>>623003
He wasn't really used as more that he sinned of his own will and God used the circumstances for His glory. One of my favorite passages on the issue is this (Origen answering objections to prayer based on the foreknowledge of God and free will):
>If our free will is in truth preserved with innumerable inclinations towards virtue or vice, towards either duty or its opposite, its future must like other things have been known by God, before coming to pass, from the world's creation and foundation; and in all things prearranged by God in accordance with what He has seen of each act of our free wills. He has with due regard to each movement of our free wills prearranged what also is at once to occur in His providence and to take place according to the train of future events. God's foreknowledge is not the cause of all future events including those that are to have their efficient cause in our freewill guided by impulse.
>Even though we should suppose God ignorant of the future, we shall not on that account be incapacitated for effecting this and willing that. Rather it ensues from His foreknowledge that our individual free wills receive adjustment to suit the universal arrangement needful for the constitution of the world.
>That being so, in His arrangement it will accordingly have been ordained somewhat after this wise: This man I will hear for the sake of the prayer that he will pray, because he will pray wisely: but that man I will not hear, either because he will be unworthy of being heard, or because his prayer will be for things neither profitable for the suppliant to receive nor becoming me to bestow: and in the case of this prayer, of some particular person, let us say, I will not hear him, but in the case of that I will.
>Should the fact of God's unerring foreknowledge of the future disquiet anyone by suggesting that things have been necessarily determined, we must tell him that it is a real part of God's fixed knowledge that a particular man will not with any fixed certainty choose the better or so desire the worse as to become incapable of a change for his good. And again I will do this for this man when he prays, as becomes me seeing that he will pray without reproach and will not be negligent in prayer: upon that man who will pray for a certain amount, I will bestow this abundantly in excess of his asking or thinking, for it becomes me to surpass him in well doing and to furnish more than he has been capable of asking.

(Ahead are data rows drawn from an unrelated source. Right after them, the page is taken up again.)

/-! ## Data bytes of a read -/

theorem receiveRbyte_spec {dev : Descriptor} (s : State) (hl : Lines dev s) (hf : s.bus.dirOf dev.sda = .float) :
    Ran s (receiveRbyte s) (marked dev (receivedMarks (levelsAhead s dev.sda 0))) [] ∧
      (receiveRbyte s).regs.lasting = { s.regs.lasting with rbyte := byteOfBits (levelsAhead s dev.sda 0) } := by
  obtain ⟨h1, h2⟩ := shiftIn_spec s (by rw [hl.desc]; exact hl.distinct) (by rw [hl.desc]; exact hf)
  rw [hl.desc] at h1 h2
  refine ⟨?_, ?_⟩
  · have := h1.trans (ran_regs (shiftIn s) (receiveRbyte s).regs)
    rwa [List.append_nil, List.append_nil] at this
  · simp [receiveRbyte, h2, Regs.lasting]

theorem receiveIntoRbuf_spec {dev : Descriptor} (i : Nat) (s : State) (hl : Lines dev s)
    (hf : s.bus.dirOf dev.sda = .float) :
    Ran s (receiveIntoRbuf i s) (marked dev (receivedMarks (levelsAhead s dev.sda 0))) [] ∧
      (receiveIntoRbuf i s).regs.lasting =
        { s.regs.lasting with rbuf := s.regs.rbuf ++ [byteOfBits (levelsAhead s dev.sda 0)] } := by
  have h0 := setIdx_ran i s
  obtain ⟨h1, h2⟩ := shiftIn_spec (setIdx i s) (by simp [hl.desc, hl.distinct]) (by simpa [hl.desc] using hf)
  simp only [setIdx_regs, hl.desc, h0.levelsAhead_eq, List.length_nil, Nat.add_zero] at h1 h2
  refine ⟨?_, ?_⟩
  · have := (h0.trans h1).trans (ran_regs (shiftIn (setIdx i s)) (receiveIntoRbuf i s).regs)
    rwa [List.append_nil, List.append_nil, List.nil_append] at this
  · simp [receiveIntoRbuf, h2, Regs.lasting, hl.desc]

theorem pageLevelsAhead_succ (s : State) (l k n : Nat) :
    pageLevelsAhead s l k (n + 1) = levelsAhead s l k :: pageLevelsAhead s l (k + 28) n := by
  simp only [pageLevelsAhead, List.range_succ_eq_map, List.map_cons, List.map_map, Nat.mul_zero, Nat.add_zero,
    List.cons.injEq, true_and]
  refine List.map_congr_left fun i _ => ?_
  simp only [Function.comp, Nat.succ_eq_add_one, Nat.mul_add, Nat.add_assoc, Nat.mul_one, Nat.add_comm 28]

@[simp] theorem pageLevelsAhead_length (s : State) (l k n : Nat) : (pageLevelsAhead s l k n).length = n := by
  simp [pageLevelsAhead]

theorem Ran.pageLevelsAhead_eq {s t : State} {as : List Access} {ps : List Phase} (h : Ran s t as ps) (l k n : Nat) :
    pageLevelsAhead t l k n = pageLevelsAhead s l (as.length + k) n := by
  simp only [pageLevelsAhead, h.levelsAhead_eq, Nat.add_assoc]

theorem pageReadMarks_cons (bits : List Level) (rest : List (List Level)) (h : rest ≠ []) :
    pageReadMarks (bits :: rest) = receivedMarks bits ++ masterAckMarks ++ pageReadMarks rest := by
  cases rest with
  | nil => exact absurd rfl h
  | cons => rfl

/-- The bytes of a page read, up to the pulse that ends it. -/
theorem receiveBytes_toEnd {dev : Descriptor} (n i : Nat) (s : State) (hl : Lines dev s)
    (hf : s.bus.dirOf dev.sda = .float) :
    ∃ u, receiveBytes (n + 1) i s = endRead u ∧
      Ran s u (marked dev (pageReadMarks (pageLevelsAhead s dev.sda 0 (n + 1)) ++ [.d true])) [] ∧ Lines dev u ∧
      u.regs.lasting =
        { s.regs.lasting with rbuf := s.regs.rbuf ++ (pageLevelsAhead s dev.sda 0 (n + 1)).map byteOfBits } := by
  induction n generalizing i s with
  | zero =>
    obtain ⟨h1, h2⟩ := receiveIntoRbuf_spec i s hl hf
    have hd : (receiveIntoRbuf i s).regs.desc = dev := (congrArg Regs.desc h2 :).trans hl.desc
    have h3 := h1.driveSda true hd
    refine ⟨_, rfl, ?_, hl.after h3 (by rw [driveSda_regs, hd, hl.desc]), ?_⟩
    · simpa [pageLevelsAhead_succ, pageLevelsAhead, pageReadMarks] using h3
    · rw [driveSda_regs, h2]; simp [pageLevelsAhead]
  | succ n ih =>
    obtain ⟨h1, h2⟩ := receiveIntoRbuf_spec i s hl hf
    have hd : (receiveIntoRbuf i s).regs.desc = dev := (congrArg Regs.desc h2 :).trans hl.desc
    have h3 := masterAck_ran (receiveIntoRbuf i s)
    rw [hd] at h3
    have h4 := h1.more h3
    have hl' := hl.after h4 (by rw [masterAck_regs, hd, hl.desc])
    obtain ⟨u, k1, k2, k3, k4⟩ := ih (i + 1) (masterAck (receiveIntoRbuf i s)) hl'
      (h4.sdaFloated hl masterAckMarks_endsFloated).1
    have e : pageLevelsAhead (masterAck (receiveIntoRbuf i s)) dev.sda 0 (n + 1) =
        pageLevelsAhead s dev.sda 28 (n + 1) := by
      rw [h4.pageLevelsAhead_eq]; simp
    rw [e] at k2 k4
    refine ⟨u, by rw [receiveBytes, k1], ?_, k3, ?_⟩
    · rw [pageLevelsAhead_succ, pageReadMarks_cons _ _ (by rw [pageLevelsAhead_succ]; simp)]
      simpa using h4.more k2
    · rw [k4, masterAck_regs, h2, pageLevelsAhead_succ s dev.sda 0]
      have hb : (receiveIntoRbuf i s).regs.rbuf = s.regs.rbuf ++ [byteOfBits (levelsAhead s dev.sda 0)] :=
        (congrArg Regs.rbuf h2 :)
      simp [hb]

>To this other man of a particular character I will send this angel as minister, to cooperate from a certain time in his salvation and to be with him for a certain period: to that other, who will be a better man than he, that angel of higher rank than his. From this man who, after having devoted himself to the higher views will gradually relax and fall back upon the more material, I will withdraw this superior cooperator, upon whose withdrawal that duly inferior power, having found an opportunity to get at his slackness, will set upon him and when he has given himself up in readiness to sin, will incite him to these particular sins. So we may imagine the Prearranger of All saying:
>Amos will beget Josiah, who will not emulate his father's faults but will find his way leading on to virtue, and will by aid of these companions be noble and good, so that he will tear down the evilly erected altar of Jeroboam. I also know that Judas, in the sojourn of my son among the race of men, will at the first be noble and good but later turn aside and fall away to human sins so that he will rightly suffer thus for them. This foreknowledge, it may be in regard to all things, certainly in regard to Judas and other mysteries, exists in the Son of God also, who in His discernment of the evolution of the future has seen Judas and the sins to be committed by him, so that, even before Judas came into existence, He in His comprehension has said through David the words beginning "O God, keep you not silence at my praise."—Knowing as I do the future and what an influence Paul will have in the cause of religion, ere yet I set me to begin creation and found the world I will make choice of him: I will commit him from the moment of his birth to these powers that cooperate in men's salvation.
So he did do what he did, but still I have hope for him as all those impulses are relatable to the whole human experience. And the despair of sin is the most, because sometimes you feel as if God has abandoned you and forgiveness is impossible when you have such extreme remorse for your sin, that you will go to hell and accept that, so you attempt (or do) to kill yourself (out of a mix of shame and fear and guilt).